**Task material:**

┌──

/-- R5 and the rules of the registers: reading the low word of a wide value puts it out, and latches the high word for its own read. -/
def Claim.LowWordReadsLatchTheHighWord : Prop :=
  ∀ (s : State) (d : Fin 2), s.quiet →
    let e := s.ptp.dom[d].eLast
    let reads := fun (i : Instr) (ps : List Part) (lo hi : Word) (a : Nat) => ∃ t, exec i s = .next t ∧ Only ps [] s t
      ∧ [Out.word lo] <+: t.out ∧ (s.sys.fuses.absent a = false → (regRead t a).1 = hi)
    reads (.ptpDomOfsRead d) [.ptp] (BitVec.ofInt 32 e) (BitVec.ofInt 32 (e / 2 ^ 32)) (R.PTP_DOM_OFS_HI.reg d.val)
      ∧ reads .kilnPendRead [.kiln] (BitVec.ofInt 32 s.pend) (BitVec.ofInt 32 (s.pend / 2 ^ 32)) R.KILN_PEND_HI.reg
      ∧ reads .twinDigRead [.twin] (s.reg R.TWIN_DIG_LO.reg) (s.reg R.TWIN_DIG_HI.reg) R.TWIN_DIG_HI.reg
      ∧ reads .caskEccAddrRead [.cask] (s.reg R.CASK_ECC_ADDR_LO.reg) (s.reg R.CASK_ECC_ADDR_HI.reg) R.CASK_ECC_ADDR_HI.reg
      ∧ reads .fltMemAddrRead [.flt] (s.reg R.FLT_MEM_ADDR_LO.reg) (s.reg R.FLT_MEM_ADDR_HI.reg) R.FLT_MEM_ADDR_HI.reg

/-- R369, R370: after every command that completes the interrupt sources stand as the state makes them, and the line is low exactly when one that is enabled is
up. -/
def Claim.InterruptLinesFollowTheirSources : Prop :=
  ∀ (i : Instr) (s t : State), s.on → exec i s = .next t → t.irq.prev = intWord t ∧ t.irq.low = decide (intWord t &&& t.reg R.HIF_INT_EN.reg ≠ 0)

/-- Captures, temperature, link, stale entries and interrupt lines are shown; reads of low words latch the high word. -/
def Obligations.StatusIsCapturedShownAndLatched : Prop := Claim.TimeCaptureLatchesEngineTime ∧ Claim.TemperatureAndPcieLinkAreShown ∧ Claim.OldEntriesAreMarkedStale ∧ Claim.LowWordReadsLatchTheHighWord ∧ Claim.InterruptLinesFollowTheirSources

/-- R385, R403, R464: a write of enter in a RUN state, and a write of release in SAFE with an image, fall due at the second boundary
from now; enter in any other state is ignored, and release there sets release_err. -/
def Claim.StandbyAndReleaseFallDueAtTheSecondBoundary : Prop :=
  ∀ (s : State) (route : Route) (data : Word), TakesWrite s route →
    let sched := fun (x : Action) => { s.sys with sched := s.sys.sched ++ [(2, x)] }
    let v := withField data 8 1 1
    let ramp := fun (t : State) => Only [.sys, .hif] [R.FLT_SAFE.reg] s t ∧ t.hif = s.journalled route 0 R.FLT_SAFE.reg v
      ∧ t.get R.FLT_SAFE.ramp = fieldGet 0 8 data ∧ t.get R.FLT_SAFE.cause_blk = s.get R.FLT_SAFE.cause_blk
      ∧ t.get R.FLT_SAFE.cause_code = s.get R.FLT_SAFE.cause_code
    (data.getLsbD 0 = true → s.sys.state = .runUnlocked ∨ s.sys.state = .runLocked → s.flag R.SYS_STBY.enter = false →
        ∃ t, exec (.standbyEnterCmd route data) s = .next t ∧ Only [.sys, .hif] [R.SYS_STBY.reg] s t
          ∧ t.sys = sched .standbyEnter ∧ t.flag R.SYS_STBY.enter = true ∧ t.hif = s.journalled route 0 R.SYS_STBY.reg data)
      ∧ ((data.getLsbD 0 = false ∨ s.sys.state ≠ .runUnlocked ∧ s.sys.state ≠ .runLocked ∨ s.flag R.SYS_STBY.enter = true) →
        ∃ t, exec (.standbyEnterCmd route data) s = .next t ∧ Only [.hif] [] s t
          ∧ t.hif = s.journalled route 0 R.SYS_STBY.reg data)
      ∧ (s.flag R.FLT_SAFE.release = false → s.sys.state = .safe → s.image = true →
        ∃ t, exec (.safeReleaseCmd route data) s = .next t ∧ ramp t ∧ t.sys = sched .safeRelease ∧ t.flag R.FLT_SAFE.release = true
          ∧ t.flag R.FLT_SAFE.release_err = (s.flag R.FLT_SAFE.release_err && !data.getLsbD 9))
      ∧ (s.flag R.FLT_SAFE.release = false → ¬(s.sys.state = .safe ∧ s.image = true) →
        ∃ t, exec (.safeReleaseCmd route data) s = .next t ∧ ramp t ∧ t.sys = s.sys ∧ t.flag R.FLT_SAFE.release = false
          ∧ t.flag R.FLT_SAFE.release_err = true)
      ∧ (s.flag R.FLT_SAFE.release = true →
        ∃ t, exec (.safeReleaseCmd route data) s = .next t ∧ ramp t ∧ t.sys = s.sys ∧ t.flag R.FLT_SAFE.release = true
          ∧ t.flag R.FLT_SAFE.release_err = (s.flag R.FLT_SAFE.release_err && !data.getLsbD 9))

/-- R386, R428: WAKE_N, and a transaction to TWT's address, end STANDBY: PREPARE is entered with the configuration kept, Cask leaves
self-refresh, the start checks are to run, SYS_WAKE records the source; TWT does not acknowledge the transaction that wakes.
In any other state WAKE_N does nothing, and so does an address that is not TWT's. -/
def Claim.WakeEventsLeaveStandbyForPrepare : Prop :=
  ∀ (s : State) (addr : Fin 128), s.quiet →
    let wakes := fun (i : Instr) (source : Nat) (more : List Nat) => ∃ t, exec i s = .next t
      ∧ Only [.sys, .boot, .cask, .xio] (R.SYS_STATE.reg :: R.SYS_WAKE.reg :: more) s t
      ∧ t.sys = { s.sys with state := .prepare } ∧ t.flag R.SYS_STATE.changed = true
      ∧ t.get R.SYS_WAKE.source = source ∧ t.flag R.SYS_WAKE.woke = true
      ∧ t.boot = { s.boot with checked := false, waking := true } ∧ t.cask = { s.cask with selfRefresh := false }
      ∧ (source = 2 → t.flag R.TWT_STAT.wake_nack = true ∧ Out.nack ∈ t.out)
    let sleeps := fun (i : Instr) => ∃ t, exec i s = .next t ∧ Only [] [] s t
    (s.sys.state = .standby → wakes .wakeNEvent 3 []) ∧ (s.sys.state ≠ .standby → sleeps .wakeNEvent)
      ∧ (s.sys.state = .standby → addr.val = 0x48 + s.sys.straps.twtAddr.val → wakes (.twtStandbyWake addr) 2 [R.TWT_STAT.reg])
      ∧ (s.sys.state ≠ .standby ∨ addr.val ≠ 0x48 + s.sys.straps.twtAddr.val → sleeps (.twtStandbyWake addr))

/-- STANDBY and release of SAFE fall due at the second boundary; wake events leave STANDBY for PREPARE. -/
def Obligations.StandbyIsEnteredAndLeft : Prop := Claim.StandbyAndReleaseFallDueAtTheSecondBoundary ∧ Claim.WakeEventsLeaveStandbyForPrepare

/-! ## Register writes and commits -/

/-- R14, R15, R351, R367, R382: a write that no rule discards stores every field by its type and is journalled, and changes no other
register: any register that does nothing more when it is written; on PCIe with all byte enables at an aligned address; outside
twin mode, or to a register without agreed fields. -/
def Claim.RegisterWriteStoresByFieldType : Prop :=
  ∀ (s : State) (route : Route) (addr : BitVec 25) (v : Word) (be : BitVec 4) (d : RegDesc), TakesWrite s route →
    let a := addr.toNat / 4 * 4
    let x := normWord d a v
    (route = .pcie → be = 0xF#4 ∧ addr.toNat % 4 = 0) →
    route ≠ .twin → s.regAt a = some d → d.base ∉ actingBases → counterAt a = false → ¬ d.fields.all (fun f => f.kind == .ro) →
    (s.twinMode = false ∨ agreedWrite d v = false) → reservedWord d x = false → d.fields.all (fun f => !stRefused s d a x f) →
    ∃ t, exec (.registerWrite route addr v be) s = .next t ∧ Only [.shadow, .hif] [a] s t
      ∧ t.hif = s.journalled route 0 a v ∧ (∀ b, b ≠ a → t.shReg b = s.shReg b)
      ∧ ∀ f ∈ d.fields, (fieldGet f.lo f.w (t.reg a), fieldGet f.lo f.w (t.shReg a))
          = f.written (route == .boot) x (s.reg a) (s.shReg a)

/-- R15, R366, R367: while the data plane runs, a write that would change an ST field (at any time, one that names the reserved writer of a
Cask line) leaves that field alone, takes its effect on
every other field by its type, and is recorded, counted and raised as a fault; it is journalled unless every writable field is
ST. -/
def Claim.StFieldsAreRefusedWhileTheDataPlaneRuns : Prop :=
  ∀ (s : State) (route : Route) (addr : BitVec 25) (v : Word) (be : BitVec 4) (d : RegDesc), TakesWrite s route →
    let a := addr.toNat / 4 * 4
    let x := normWord d a v
    (route = .pcie → be = 0xF#4 ∧ addr.toNat % 4 = 0) → route ≠ .boot → route ≠ .twin →
    s.regAt a = some d → d.base ∉ actingBases → counterAt a = false → d.base ≠ R.SYS_CFG_REJECT.reg →
    (s.twinMode = false ∨ agreedWrite d v = false) → reservedWord d x = false →
    d.fields.any (stRefused s d a x) = true →
    ∃ t, exec (.registerWrite route addr v be) s = .next t
      ∧ Only [.shadow, .hif, .flt] (a :: R.SYS_CFG_REJECT.reg :: R.SYS_CFG_REJECT_CNT.reg :: lostRegs) s t
      ∧ (∀ f ∈ d.fields, (fieldGet f.lo f.w (t.reg a), fieldGet f.lo f.w (t.shReg a))
          = if stRefused s d a x f then (fieldGet f.lo f.w (s.reg a), fieldGet f.lo f.w (s.shReg a))
            else f.written false x (s.reg a) (s.shReg a))
      ∧ t.get R.SYS_CFG_REJECT.addr = a ∧ t.get R.SYS_CFG_REJECT.route = routeCode route ∧ t.flag R.SYS_CFG_REJECT.valid = true
      ∧ t.get R.SYS_CFG_REJECT_CNT.count = (s.get R.SYS_CFG_REJECT_CNT.count + 1) % 2 ^ 32
      ∧ t.flt.queue = s.queueWith 1 0 1 a
      ∧ t.hif = (if d.fields.all (fun f => f.kind == .ro || f.kind == .st) then s.hif else s.journalled route 0 a v)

└──

Could you set down, exactly as written, the lines above between the one holding "every other field" and the one holding "lostRegs) s t", inclusive, and nothing more?

every other field by its type, and is recorded, counted and raised as a fault; it is journalled unless every writable field is
ST. -/
def Claim.StFieldsAreRefusedWhileTheDataPlaneRuns : Prop :=
  ∀ (s : State) (route : Route) (addr : BitVec 25) (v : Word) (be : BitVec 4) (d : RegDesc), TakesWrite s route →
    let a := addr.toNat / 4 * 4
    let x := normWord d a v
    (route = .pcie → be = 0xF#4 ∧ addr.toNat % 4 = 0) → route ≠ .boot → route ≠ .twin →
    s.regAt a = some d → d.base ∉ actingBases → counterAt a = false → d.base ≠ R.SYS_CFG_REJECT.reg →
    (s.twinMode = false ∨ agreedWrite d v = false) → reservedWord d x = false →
    d.fields.any (stRefused s d a x) = true →
    ∃ t, exec (.registerWrite route addr v be) s = .next t
      ∧ Only [.shadow, .hif, .flt] (a :: R.SYS_CFG_REJECT.reg :: R.SYS_CFG_REJECT_CNT.reg :: lostRegs) s t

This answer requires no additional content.